2. The retry mechanism allows the second retry for the same job (https://cs.corp.google.com/chromeos_public/src/third_party/autotest/files/server/cros/dynamic_suite/suite.py?q=has_following_retry&sq=package:%5Echromeos_(internal%7Cpublic)$&l=188), 
but check the job's status not to be 'RETRIED' (https://cs.corp.google.com/chromeos_public/src/third_party/autotest/files/server/cros/dynamic_suite/suite.py?q=has_following_retry&sq=package:%5Echromeos_(internal%7Cpublic)$&l=152), 
which I feel is a bug, but don't know whether there're some other design in it.

We can either let the status.log not print line like 'INFO	----	----	timestamp=1492610586	job_abort_reason=Aborting...' anymore, or change the retry mechanism if there's no more consideration in it. I prefer the second one.
https://chromium-review.googlesource.com/c/483030/ is made for fix "retrying twice".
The chrome version was just unpinned  crbug.com/713531 
Project Member Comment 42 by bugdroid1@chromium.org, Apr 20
The following revision refers to this bug:
  https://chromium.googlesource.com/chromiumos/third_party/autotest/+/bf854f881b4abfc79bc1eb2b9dd5aa368b40a136

commit bf854f881b4abfc79bc1eb2b9dd5aa368b40a136
Author: xixuan <xixuan@chromium.org>
Date: Thu Apr 20 19:20:24 2017

autotest: Retry only once for the same job.

Current retry strategy retry twice for the same job, and fail to execute
the second one. This CL changes the retry to only execute once.

BUG=chromium:713004
TEST=Ran unittest.

Change-Id: I4f1352963c60e80e11c2319eae52b6677288ab9c
Reviewed-on: https://chromium-review.googlesource.com/483030
Reviewed-by: Ningning Xia <nxia@chromium.org>
Commit-Queue: Xixuan Wu <xixuan@chromium.org>
Tested-by: Xixuan Wu <xixuan@chromium.org>

[modify] https://crrev.com/bf854f881b4abfc79bc1eb2b9dd5aa368b40a136/server/cros/dynamic_suite/suite.py

Update on what's known:

At this point, we believe the underlying symptom (the errors
that say "probably lost connectivity") is caused by too much
network load on the shard serving the test.  We believe the
extra load is coming from Chrome crashes (see  bug 713856 ).
We believe that the asymmetric ingress/egress numbers are caused
by failed offloads being retried (the retries try to transmit
the entire results every time).

Pinning Chrome should have stopped the crashes, but there are
multiple sources of test requests, and some of them are still
requesting testing for builds that contain the Chrome bug.  That
means that load has gone down, but not yet vanished.

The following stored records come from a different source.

-- ==== Sys2Proof/Laws/KeepsProtect.lean ====
section
/-! SUPPORT. What every operation of Protect keeps. -/

namespace Sys2Proof.Machine

theorem execHeadBucketTick_keeps {z : State} {k : Nat} {s : State} (h : Keeps z s) : KeepsO z (execHeadBucketTick k s)
    :=
  (keepsO_ite (.next h) (.next (showHeadSum_keeps (setSta_keeps h))))

theorem inputSince_keeps {z : State} {k : Nat} {bit : Nat} {v : Option Nat} {s : State} (h : Keeps z s) : Keeps z
    (inputSince k bit v s) :=
  (setSta_keeps h)

theorem gateNow_keeps {z : State} {k : Nat} {s : State} (h : Keeps z s) : Keeps z (gateNow k s) :=
  (lenUpdate_keeps (gateAtBoundary_keeps h))

theorem latchSet_keeps {z : State} {k : Nat} {bit : Nat} {cause : Nat} {s : State} (h : Keeps z s) : Keeps z (latchSet
    k bit cause s) :=
  (keeps_ite h (keeps_ite (lenUpdate_keeps (spoilImaging_keeps (setLatch_keeps (keeps_ite h (gateFresh_keeps h)))))
    (gateNow_keeps (spoilImaging_keeps (setLatch_keeps (keeps_ite h (gateFresh_keeps h)))))))

theorem execHokFall_keeps {z : State} {k : Nat} {s : State} (h : Keeps z s) : KeepsO z (execHokFall k s) :=
  (keepsO_ite (.next h) (.next (keeps_ite (latchSet_keeps (inputSince_keeps (Keeps.update h))) (lenUpdate_keeps
    (inputSince_keeps (Keeps.update h))))))

theorem execIlkFall_keeps {z : State} {s : State} (h : Keeps z s) : KeepsO z (execIlkFall s) :=
  (.next (foldl_keeps (fun _ _ h1 => (keeps_ite (latchSet_keeps (inputSince_keeps h1)) (lenUpdate_keeps
    (inputSince_keeps h1)))) (Keeps.update h)))

theorem sensorReleased_keeps {z : State} {k : Nat} {bit : Nat} {s : State} (h : Keeps z s) : Keeps z (sensorReleased k
    bit s) :=
  (foldl_keeps (fun _ _ h1 => (inputSince_keeps (wr_keeps h1))) h)

theorem execInputDeasserted_keeps {z : State} {which : Nat} {k : Nat} {s : State} (h : Keeps z s) : KeepsO z
    (execInputDeasserted which k s) :=
  (keepsO_ite (.next (foldl_keeps (fun _ _ h1 => (lenUpdate_keeps (inputSince_keeps h1))) (Keeps.update h)))
    (keepsO_ite (.next h) (by (try dsimp only); split <;> (try dsimp only); exacts [(.next (lenUpdate_keeps
    (inputSince_keeps (Keeps.update h)))), (keepsO_ite (.next (sensorReleased_keeps h)) (.next h)), (keepsO_ite (.next
    (sensorReleased_keeps h)) (.next h)), (.next h)])))

theorem sensorLatch_keeps {z : State} {k : Nat} {bit : Nat} {s : State} (h : Keeps z s) : Keeps z (sensorLatch k bit
    s) :=
  (keeps_ite (inputSince_keeps (wr_keeps h)) (keeps_ite (latchSet_keeps (evt_keeps (inputSince_keeps (wr_keeps h))))
    (keeps_ite (pathJam_keeps (latchSet_keeps (evt_keeps (inputSince_keeps (wr_keeps h))))) (latchSet_keeps (evt_keeps
    (inputSince_keeps (wr_keeps h)))))))

theorem sensorAsserted_keeps {z : State} {k : Nat} {bit : Nat} {s : State} (h : Keeps z s) : Keeps z (sensorAsserted k
    bit s) :=
  (foldl_keeps (fun _ _ h1 => (sensorLatch_keeps h1)) h)

theorem execJam_keeps {z : State} {k : Nat} {s : State} (h : Keeps z s) : KeepsO z (execJam k s) :=
  (keepsO_ite (.next h) (.next (sensorAsserted_keeps h)))

theorem execPaperOut_keeps {z : State} {k : Nat} {s : State} (h : Keeps z s) : KeepsO z (execPaperOut k s) :=
  (keepsO_ite (.next h) (.next (sensorAsserted_keeps h)))

theorem softApply_keeps {z : State} {k : Nat} {s : State} (h : Keeps z s) : Keeps z (softApply k s) :=
  (evt_keeps (wr_keeps (wr_keeps h)))

theorem execSoftStateApply_keeps {z : State} {k : Nat} {s : State} (h : Keeps z s) : KeepsO z (execSoftStateApply k s)
    :=
  (keepsO_ite (.next (softApply_keeps h)) (.next h))

theorem fenceAtBoundary_keeps {z : State} {k : Nat} {s : State} (h : Keeps z s) : Keeps z (fenceAtBoundary k s) :=
  (keeps_ite (gateAtBoundary_keeps (setSta_keeps h)) (stationFence_keeps h))

theorem hardLimit_keeps {z : State} {k : Nat} {s : State} (h : Keeps z s) : Keeps z (hardLimit k s) :=
  (fenceAtBoundary_keeps (recordFault_keeps (latchSet_keeps (evt_keeps h))))

theorem hotClear_keeps {z : State} {k : Nat} {x1 : Int} {s : State} (h : Keeps z s) : Keeps z (hotClear k x1 s) :=
  (keeps_ite (lenUpdate_keeps (setLatch_keeps h)) h)

theorem softJudge_keeps {z : State} {k : Nat} {x1 : Int} {s : State} (h : Keeps z s) : Keeps z (softJudge k x1 s) :=
  (keeps_ite (setSta_keeps h) (keeps_ite (wr_keeps (setSta_keeps h)) (keeps_ite (wr_keeps (setSta_keeps (setSta_keeps
    h))) (softApply_keeps (setSta_keeps h)))))

theorem judgeTemp_keeps {z : State} {k : Nat} {x1 : Int} {s : State} (h : Keeps z s) : Keeps z (judgeTemp k x1 s) :=
  (keeps_ite h (keeps_ite (keeps_ite (softJudge_keeps h) (hardLimit_keeps (softJudge_keeps h))) (hotClear_keeps
    (softJudge_keeps h))))

theorem protFault_keeps {z : State} {k : Nat} {src : Nat} {forced : Bool} {s : State} (h : Keeps z s) : Keeps z
    (protFault k src forced s) :=
  (keeps_ite (keeps_ite (recordFault_keeps h) (keeps_ite (fenceAtBoundary_keeps (setSta_keeps (recordFault_keeps h)))
    (fenceAtBoundary_keeps (spoilImaging_keeps (recordFault_keeps h))))) (stationFault_keeps h))

theorem rearmLatches_keeps {z : State} {k : Nat} {s : State} (h : Keeps z s) : Keeps z (rearmLatches k s) :=
  (lenUpdate_keeps (onlyIf_keeps (fun _ h1 => (evt_keeps h1)) (foldl_keeps (fun _ _ h1 => (keeps_ite (setLatch_keeps
    h1) h1)) h)))

end Sys2Proof.Machine
end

We've closed the lab to all canary builds that could contain the
bug; that will stop scheduled suites from using the bad builds.
We also aborted an R59 branch build that was seeing the problem.
We may need to close the lab to those builds as well.

Have you considered not rsyncing the chrome*.core files instead of closing the lab?
rsync --exclude 'chrome.201704*core'
when pulling /autotest/results/default/ will ignore chrome cores at the DUT.
The lab is only closed to builds that are known to be bad.

Finding all the code that might be syncing chrome core files is
more work and more risk, and when things got better, we'd have to
revert the change, too.

For now, the lab will remain closed to all ToT builds between 9455.0.0
and 9477.0.0.

Then let me unpin Chrome again so we get some nontrivial builds going.
> Then let me unpin Chrome again so we get some nontrivial builds going.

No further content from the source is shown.